I need to automate a Windows GUI program which runs in Windows. To do this I set up a Windows 2012 R2 machine on AWS, I installed Autoit on it and I wrote the script that launches the GUI program and does stuff on it (let's call this script auto.au3).
I run this script from Windows command line passing a parameter to it, and it works perfectly. The problem is that I need to launch it from Jenkins, and when I call the auto.au3 through the job the script seems not to be able to open the GUI program.
I configured Jenkins as slave on Windows (so I call it from my "main" Jenkins), enabled the "allow service to interact with the desktop", I added Autoit installation directory as a PATH environment variable to Jenkins and I wrote the batch command (which works directly on Windows) in Jenkins. Looks like this (%domain% is a jenkins build parameter):
SET PATH=%PATH%;%AUTOIT_PATH%
AutoIt3 C:\Users\Administrator\Desktop\auto.au3 param1 "%domain%"
The first step on auto.au3 is:
Run("C:\Program Files (x86)\GUIprogram.exe")
which works fine when executed from Windows but when launched from Jenkins does not open the program and the job gets stuck.

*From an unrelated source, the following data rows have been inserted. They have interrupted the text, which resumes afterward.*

-- ==== Sys2Proof/Config.lean ====
section
/-!
DEFINITION. What an implementation fixes, and the free values: constants without a body, which nothing in Lean can
evaluate. A claim that mentions one holds for every value of it. Each is named in the assumption log.
-/
namespace Sys2Proof.Config

/-- Free byte: bytes that the spec leaves undefined (log 6). The argument is State's counter `freeIx`. -/
opaque freeByte : Nat → Byte

/-- Free choice among finitely many values, by index modulo their number: which of the values that the spec allows
stands in a place (R12, R132, R289; log 6). -/
opaque pick : Nat → Nat

/-- DRAM bank of an HBM4 address within its channel, and its row in that bank: the spec gives no address map below the
channel (R293, R384; log 30). -/
opaque dramBank : Nat → Nat
/-- The row; see `dramBank`. -/
opaque dramRow : Nat → Nat

/-- Free 32-bit word: ciphertext words of a pass whose keys changed while it ran (R195; log 6). -/
opaque freeT32 : Nat → BitVec 32


/-- The certificate chain that ends in the device identity key, R366 (log 7). -/
opaque certChain : List Byte

/-- Signature with the device identity key, R366 (log 7). -/
opaque identitySign : List Byte → List Byte

/-- Body of the SPDM answers whose bytes the spec does not give: request code and parameters to payload, R366
(log 7). -/
opaque spdmBody : Nat → List Byte → List Byte

/-- The 64-byte life-cycle and fuse record that MEAS2 is extended with, from the life-cycle code and the identity
register, R365 (log 7). -/
opaque fuseRecord : Nat → Nat → List Byte

end Sys2Proof.Config
end

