-- ==== Sys2Proof/Syntax.lean ====
section
/-!
DEFINITION. The instructions and events of the device: one constructor for every row of spec/opcode_table.json.
Register numbers have the width of their range (R76), so a term never names a register that does not exist.
A constructor of the control map (R78) holds the fields its entry names. A constructor of the block map (R79) holds
one `EOp`. The last 71 constructors are the events of the table: their operands are what the outside world or an
engine brings (spec/95_what_each_step_holds.md).
-/
namespace Sys2Proof

/-- The operand fields of an E-word, R73 and R86. `f` is the function byte, whose bits the entry names. -/
structure EOp where
  vd : VReg := 0
  va : VReg := 0
  vb : VReg := 0
  vc : VReg := 0
  mask : Option MReg := none
  f : BitVec 8 := 0
  xb : Bool := false
  rnd : Option Rm := none
  ty : Option Ty := none
  imm : BitVec 16 := 0
  deriving DecidableEq, Repr

/-- The two compute dies, R3. -/
inductive DieId where
  | a | b
  deriving DecidableEq, Repr

/-- A firmware image as a boot target holds it: the 512-byte header of R363 and the body. -/
structure Image where
  header : List Byte
  body : List Byte
  deriving DecidableEq, Repr

/-- What Ciros finds when it boots (R362): the two slots of the boot target. -/
structure BootInput where
  slotA : Option Image
  slotB : Option Image
  deriving DecidableEq, Repr

/-- The register kinds of REGERR, R333. -/
inductive RegKind where
  | x | v | m | c | tb | acc | special
  deriving DecidableEq, Repr

/-- Where a register error arises: in one byte of a lane word of a vector register (lane 16 is the XOR lane, R36), or in
a word of another register, 64 bits of a scalar, mask or special register and 32 of the others, `uncorr` when it cannot
be corrected (R40). -/
inductive ErrAt where
  | lane (reg : VReg) (group lane byte : Nat)
  | word (kind : RegKind) (num word : Nat) (uncorr : Bool)
  deriving DecidableEq, Repr

/-- One constructor for each row of the opcode table, in the table's order. -/
inductive Instr where
  -- flow control, R101 to R111
  | nop
  | br (off : Word)
  | bcc (cc : ICond) (a b : XReg) (off : Word)
  | bz (a : XReg) (off : Word)
  | bnz (a : XReg) (off : Word)
  | call (off : Word)
  | callr (a : XReg)
  | ret
  | jmpr (a : XReg)
  | jtab (a b c : XReg) (off : Word)
  | setvl (d a : XReg)
  | endTask
  | yieldTurn
  | brk (imm : Word)
  | trap (imm : Word)
  -- scalar integer, R112 to R114
  | add (d a b : XReg)
  | sub (d a b : XReg)
  | addi (d a : XReg) (imm : Word)
  | mul (d a b : XReg)
  | mulh (d a b : XReg)
  | mulhn (d a b : XReg)
  | div (d a b : XReg)
  | divn (d a b : XReg)
  | rem (d a b : XReg)
  | remn (d a b : XReg)
  | and (d a b : XReg)
  | or (d a b : XReg)
  | xor (d a b : XReg)
  | andn (d a b : XReg)
  | shl (d a b : XReg) (imm : Word)
  | shr (d a b : XReg) (imm : Word)
  | sra (d a b : XReg) (imm : Word)
  | rot (d a b : XReg) (imm : Word)
  | min (d a b : XReg)
  | max (d a b : XReg)
  | minn (d a b : XReg)
  | maxn (d a b : XReg)
  | clz (d a : XReg)
  | ctz (d a : XReg)
  | popc (d a : XReg)
  | sel (d a b c : XReg)
  | setcc (cc : ICond) (d a b : XReg)
  | lea (d a b : XReg) (sh : BitVec 5) (imm : Word)
  | bfx (d a : XReg) (pos : BitVec 6) (len : BitVec 7)
  | bfi (d a : XReg) (pos : BitVec 6) (len : BitVec 7)
  | li (d : XReg) (imm : Word)
  | slhash (d a : XReg) (imm : Word)
  -- scalar float, R115 to R117
  | fadd (ty : Ty) (d a b : XReg)
  | fsub (ty : Ty) (d a b : XReg)
  | fmul (ty : Ty) (d a b : XReg)
  | fma (ty : Ty) (d a b c : XReg)
  | fdiv (ty : Ty) (d a b : XReg)
  | fsqrt (ty : Ty) (d a : XReg)
  | fmin (ty : Ty) (d a b : XReg)
  | fmax (ty : Ty) (d a b : XReg)
  | fcvt (src dst : Ty) (d a : XReg)
  | fcmp (cc : FCond) (ty : Ty) (d a b : XReg)
  -- scalar memory, R118 to R120
  | ld (ty : Ty) (ord : Order) (sc : Scope) (d a : XReg) (imm : Word)
  | st (ty : Ty) (ord : Order) (sc : Scope) (d a : XReg) (imm : Word)
  | amo (op : AmoOp) (ty : Ty) (ord : Order) (sc : Scope) (d a b : XReg) (imm : Word)
  | cas (ty : Ty) (ord : Order) (sc : Scope) (d a b c : XReg) (imm : Word)
  | pref (a : XReg) (imm : Word) (lvl : BitVec 2)
  -- vector memory, R121 to R132
  | vld (ty : Option Ty) (ord : VOrder) (vd : VReg) (a : XReg) (imm : Word) (mk : Option MReg)
  | vlds (ty : Option Ty) (ord : VOrder) (vd : VReg) (a b : XReg) (imm : Word) (mk : Option MReg)
  | vldx (ty : Option Ty) (ord : VOrder) (vd : VReg) (a : XReg) (vb : VReg) (sh : BitVec 3) (iw : BitVec 2)
      (imm : Word) (mk : Option MReg)
  | vldff (ty : Option Ty) (ord : VOrder) (vd : VReg) (a : XReg) (imm : Word) (mk : Option MReg)
  | vst (ty : Option Ty) (ord : VOrder) (vd : VReg) (a : XReg) (imm : Word) (mk : Option MReg)
  | vsts (ty : Option Ty) (ord : VOrder) (vd : VReg) (a b : XReg) (imm : Word) (mk : Option MReg)
  | vstx (ty : Option Ty) (ord : VOrder) (vd : VReg) (a : XReg) (vb : VReg) (sh : BitVec 3) (iw : BitVec 2)
      (imm : Word) (mk : Option MReg)
  | vamo (op : AmoOp) (ty : Option Ty) (ord : VOrder) (sc : Scope) (vd : VReg) (a : XReg) (vb : VReg)
      (iw : BitVec 2) (imm : Word) (mk : Option MReg)
  | vldm (ord : VOrder) (md : MReg) (a : XReg) (imm : Word)
  | vstm (ord : VOrder) (md : MReg) (a : XReg) (imm : Word)
  | vspill (ord : VOrder) (vd : VReg) (a : XReg) (imm : Word)
  | vfill (ty : Option Ty) (ord : VOrder) (vd : VReg) (a : XReg) (imm : Word)
  -- vector control, R133 to R137
  | vf (off : Word)
  | vsett (d a : XReg) (imm : BitVec 16)
  | vmvl (d : XReg)
  | vmpop (d : XReg) (m : MReg) (mk : Option MReg)
  | vmfirst (d : XReg) (m : MReg) (mk : Option MReg)
  | vgetx (d : XReg) (va : VReg) (b : XReg) (imm : Word)
  | vputx (vd : VReg) (a b : XReg) (imm : Word)
  | vssave (a : XReg) (imm : Word)
  | vsload (a : XReg) (imm : Word)
  -- the ternary array, R178 to R192
  | tlw (wb : Bool) (a : XReg) (imm : Word)
  | tzero (acc : AccReg) (mode : TileMode)
  | tscale (acc : AccReg) (a : XReg) (imm : Word) (grp : BitVec 2)
  | tmma (assoc ff : Bool) (acc : AccReg) (a b c : XReg) (wb : Bool) (rb : BitVec 2) (n : XReg) (imm : Word)
  | tstat (d : XReg) (acc : AccReg) (sel : BitVec 4) (col : BitVec 8)
  | tdrain (acc : AccReg) (a b : XReg) (imm : Word) (mk : Option MReg) (row0 : BitVec 6) (rows : BitVec 7)
      (fn : BitVec 2) (tb : TbReg) (h : XReg)
  | tdrainx (acc : AccReg) (a : XReg) (vb : VReg) (imm : Word) (mk : Option MReg) (row0 : BitVec 6)
      (rows : BitVec 7) (fn : BitVec 2) (tb : TbReg) (h : XReg)
  -- bank units, R193 and R194
  | bgemv (d a b c : XReg) (k n : BitVec 16) (bv : BitVec 4) (astr ostr : BitVec 32)
  | bwait (a : XReg)
  -- keysets, ciphertexts and tables, R195 to R207
  | kset (ks : KsReg) (a : XReg) (imm : Word)
  | cld (cd : CReg) (a : XReg) (imm : Word)
  | cst (cs : CReg) (a : XReg) (imm : Word)
  | czero (cd : CReg) (ks : KsReg)
  | cmov (cd cs : CReg)
  | cadd (cd ca cb : CReg)
  | csub (cd ca cb : CReg)
  | cneg (cd cs : CReg)
  | cmulk (cd cs : CReg) (b : XReg) (imm : Word)
  | caddk (cd cs : CReg) (b : XReg) (imm : Word)
  | cnoise (d : XReg) (cs : CReg)
  | cnraise (cd : CReg) (b : XReg)
  | cref (cd cs : CReg) (tb : TbReg) (ks : KsReg)
  | drove (ks : KsReg) (count : BitVec 6)
  | tbld (tb : TbReg) (a : XReg) (imm : Word)
  | tbst (tb : TbReg) (a : XReg) (imm : Word)
  | tbset (tb : TbReg) (torus : Bool) (fn : BitVec 8) (p : BitVec 3)
  -- reserving loops, R208 to R212
  | rlopen (a : XReg) (g : BitVec 4)
  | claim (md : MReg) (va : VReg) (b : XReg) (mk : Option MReg)
  | claimdone
  | rlclose
  -- rings, R213 and R214
  | rpush (q : QReg) (a : XReg) (imm : Word)
  | rpop (q : QReg) (ci : BitVec 3)
  | rpeek (d : XReg) (q : QReg) (ci : BitVec 3) (seq : Bool)
  -- synchronisation and threads, R215 to R217
  | bar (sc : Scope) (a : XReg) (id : BitVec 4)
  | fence (ord : Order) (sc : Scope)
  | hedge (src dst : BitVec 7)
  | waitm (cc : ICond) (d a b : XReg) (imm : Word)
  | tfork (d a : XReg) (off : Word)
  | tjoin (a : XReg)
  -- copy engines and the graph, R218 to R222
  | cpy (h ring : Bool) (d a b c : XReg)
  | cpy2d (h ring : Bool) (d a b c : XReg) (len dstr sstr : BitVec 32)
  | cpyg (h ring : Bool) (d a b c : XReg) (size : BitVec 16) (xi : XReg) (w64 : Bool)
  | gnode (h : Bool) (d a : XReg)
  | glink (a b : XReg)
  | gwait (a : XReg)
  | spawn (d a b : XReg)
  -- system, R223
  | eret
  | mfs (d : XReg) (num : BitVec 12)
  | mts (num : BitVec 12) (a : XReg)
  | tlbinv (sc : Scope) (a b : XReg) (one : Bool)
  | cflush (sc : Scope) (a : XReg) (imm : Word) (b : XReg)
  | cpin (a : XReg) (imm : Word)
  | cunpin (a : XReg) (imm : Word)
  | bankcfg (a : XReg)
  | halt
  -- strip-mining, R108
  | strip (d p0 p1 p2 p3 : XReg) (s0 s1 s2 s3 : BitVec 8) (off : Word)
  -- block instructions, R151 to R177
  | vnop (e : EOp)
  | vstop (e : EOp)
  | vpfetchDirect (e : EOp)
  | vpfetchIndirect (e : EOp)
  | vadd (e : EOp)
  | vsub (e : EOp)
  | vrsub (e : EOp)
  | vmul (e : EOp)
  | vmulh (e : EOp)
  | vmadd (e : EOp)
  | vmsub (e : EOp)
  | vsadd (e : EOp)
  | vssub (e : EOp)
  | vmin (e : EOp)
  | vmax (e : EOp)
  | vabs (e : EOp)
  | vneg (e : EOp)
  | vavg (e : EOp)
  | vand (e : EOp)
  | vor (e : EOp)
  | vxor (e : EOp)
  | vnot (e : EOp)
  | vshl (e : EOp)
  | vshr (e : EOp)
  | vsra (e : EOp)
  | vclz (e : EOp)
  | vpopc (e : EOp)
  | vwadd (e : EOp)
  | vwmul (e : EOp)
  | vnarrow (e : EOp)
  | vcvt (e : EOp)
  | vfadd (e : EOp)
  | vfsub (e : EOp)
  | vfmul (e : EOp)
  | vfma (e : EOp)
  | vfms (e : EOp)
  | vfdiv (e : EOp)
  | vfsqrt (e : EOp)
  | vfmin (e : EOp)
  | vfmax (e : EOp)
  | vfabs (e : EOp)
  | vfneg (e : EOp)
  | vcmp (e : EOp)
  | vfcmp (e : EOp)
  | mand (e : EOp)
  | mor (e : EOp)
  | mxor (e : EOp)
  | mnot (e : EOp)
  | vsel (e : EOp)
  | vid (e : EOp)
  | viota (e : EOp)
  | vbcast (e : EOp)
  | vcompress (e : EOp)
  | vexpand (e : EOp)
  | vslideup (e : EOp)
  | vslidedn (e : EOp)
  | vperm (e : EOp)
  | vredsum (e : EOp)
  | vredmax (e : EOp)
  | vredmin (e : EOp)
  | vredand (e : EOp)
  | vredor (e : EOp)
  | vmeanvar (e : EOp)
  | vfn (e : EOp)
  | vbscale (e : EOp)
  | vbquant (e : EOp)
  | vtpack (e : EOp)
  | vtunpk (e : EOp)
  -- events of threads and the scheduler
  | watchdog (tid el : Nat)
  | endTakesEffect (tid : Nat)
  | packetConsume (die : DieId) (idx : Nat)
  | taskPlacement (die : DieId)
  | loopNestIteration (clu : Nat)
  | deadlineMiss (die : DieId) (uid : Nat)
  | packetCompletion (die : DieId) (uid : Nat)
  | vectorSequencerTurn (core : Nat) (ready : List Nat)
  | turnIdleEnd (tid : Nat)
  | floorWindowEnd (core : Nat)
  | pendingGrantReform (tid : Nat)
  -- events of the engines
  | droveWindowExpiry (clu : Nat) (ks : KsReg)
  | coppicePassRun (clu : Nat)
  | coppicePassEnd (clu : Nat)
  | waveAnswer (clu : Nat)
  | copyNodeLaunch (core ord : Nat)
  | copyNodeFinish (core ord : Nat)
  | bgemvCompletion (tid ticket : Nat)
  | memorySideCacheReturn (die : DieId) (slice : Nat)
  | waitmReread (tid : Nat)
  | hotPageEpochEnd (die : DieId)
  -- events of the HBM4 controllers
  | perBankRefresh (die : DieId) (ch bank : Nat) (busy : Bool)
  | activation (die : DieId) (ch bank row : Nat)
  | trackerClear (die : DieId) (ch bank : Nat)
  | activationCountAlert (die : DieId) (ch bank : Nat)
  | alertRelease (die : DieId) (ch bank : Nat)
  | channelConfigWrite (m : BitVec 16) (die : DieId) (ch : Nat) (v : Word)
  -- events of remote readers, host and peers
  | remoteRead (stack reader addr len : Nat) (old : List Nat)
  | accessControlEntryWrite (m : BitVec 16) (die : DieId) (stack entry : Nat) (hi : Bool) (v : Word)
  | cxlMemRead (addr len : Nat)
  | cxlMemWrite (addr : Nat) (bytes : List Byte)
  | peerRead (node addr len : Nat)
  | peerWrite (node addr : Nat) (bytes : List Byte)
  | peerAtomic (node addr : Nat) (cas : Bool) (op : AmoOp) (ty : Ty) (x y : Word)
  | holtLinkDown (link : Nat)
  | reductionGroupEnable (m : BitVec 16) (g : Nat) (v : Word)
  | reductionCombine (g : Nat)
  -- events of the tables and of partitions
  | regionTableWrite (m : BitVec 16) (die : DieId) (i : Nat) (v : Word)
  | rangeTableWrite (m : BitVec 16) (die : DieId) (entry : Nat) (hi : Bool) (v : Word)
  | partitionTableWrite (m : BitVec 16) (die : DieId) (p word : Nat) (v : Word)
  | swapOut (m : BitVec 16) (die : DieId) (v : Word)
  | partitionSave (die : DieId)
  | swapIn (die : DieId)
  -- events of ownership, boot and life cycle
  | ownclaim (m : BitVec 16) (v : Word)
  | heartbeat (m : BitVec 16) (v : Word)
  | successor (m : BitVec 16) (v : Word)
  | ownershipExpiry
  | reset (boot : BootInput)
  | wipeComplete (failed : BitVec 8) (dur : Word) (unread : List Byte)
  | recoveryImage (m : BitVec 16) (img : Image)
  | provision (m : BitVec 16) (signed : Bool)
  | deploy (m : BitVec 16)
  | decommission (m : BitVec 16)
  -- SPDM requests
  | getVersion
  | getCapabilities
  | negotiateAlgorithms
  | getDigests
  | getCertificate (off len : Nat)
  | challenge (nonce : List Byte)
  | getMeasurements (index : Nat)
  | unsupportedRequest (code : Byte)
  -- firmware, retirement, power
  | slotVerify (m : BitVec 16) (v : Word)
  | slotVerifyDone (img : Option Image)
  | minimumVersionRaise (m : BitVec 16) (v : Word) (slotA : Option Image)
  | retireAdd (m : BitVec 16) (v : Word)
  | retireClear (m : BitVec 16) (v : Word)
  | powerCapComparison (power : Nat) (temps pwrs : List Nat)
  -- Ciros and the rest
  | cirosStartContext (tid : Nat) (addr : Word) (args : List Word) (rcb : Nat)
  | cirosReleaseContext (tid : Nat)
  | threadRestart (tid : Nat)
  | registerWrite (m : BitVec 16) (addr size : Nat) (v : Word)
  | holtLinkUp (link : Nat)
  | firmwareStageStart (img : Image)
  | firmwareMeasurementRequest (img : Image)
  | readyPoint
  | registerError (tid : Nat) (loc : ErrAt)
  | memoryError (addr : Nat) (uncorr : Bool)
  deriving DecidableEq, Repr

end Sys2Proof
end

I also tried creating a python script that runs auto.au3 script to check if the error was in the PATH environment variable, but I checked that python works fine until it runs auto.au3, and then it also gets stuck at the first step. Again, only happens when I call it from Jenkins. If I execute it logged in on the machine and running the batch command directly, it works.
Is there some restriction that avoids launching GUI programs through Jenkins? Did I missed some configuration to allow it?
Thank you very much!
--EDIT------
I started the application and and removed the "launch app" code line, and still it's not doing nothing. Seems that auto.au3 is not doing nothing at all.
Ok so after many investigation, I found out that the issue was with the way the slave Jenkins was launched. I found the solution on this stackoverflow question response: https://stackoverflow.com/a/21409578/4269527
The question wasn't really related, but the Jason Swager's response fixed the problem.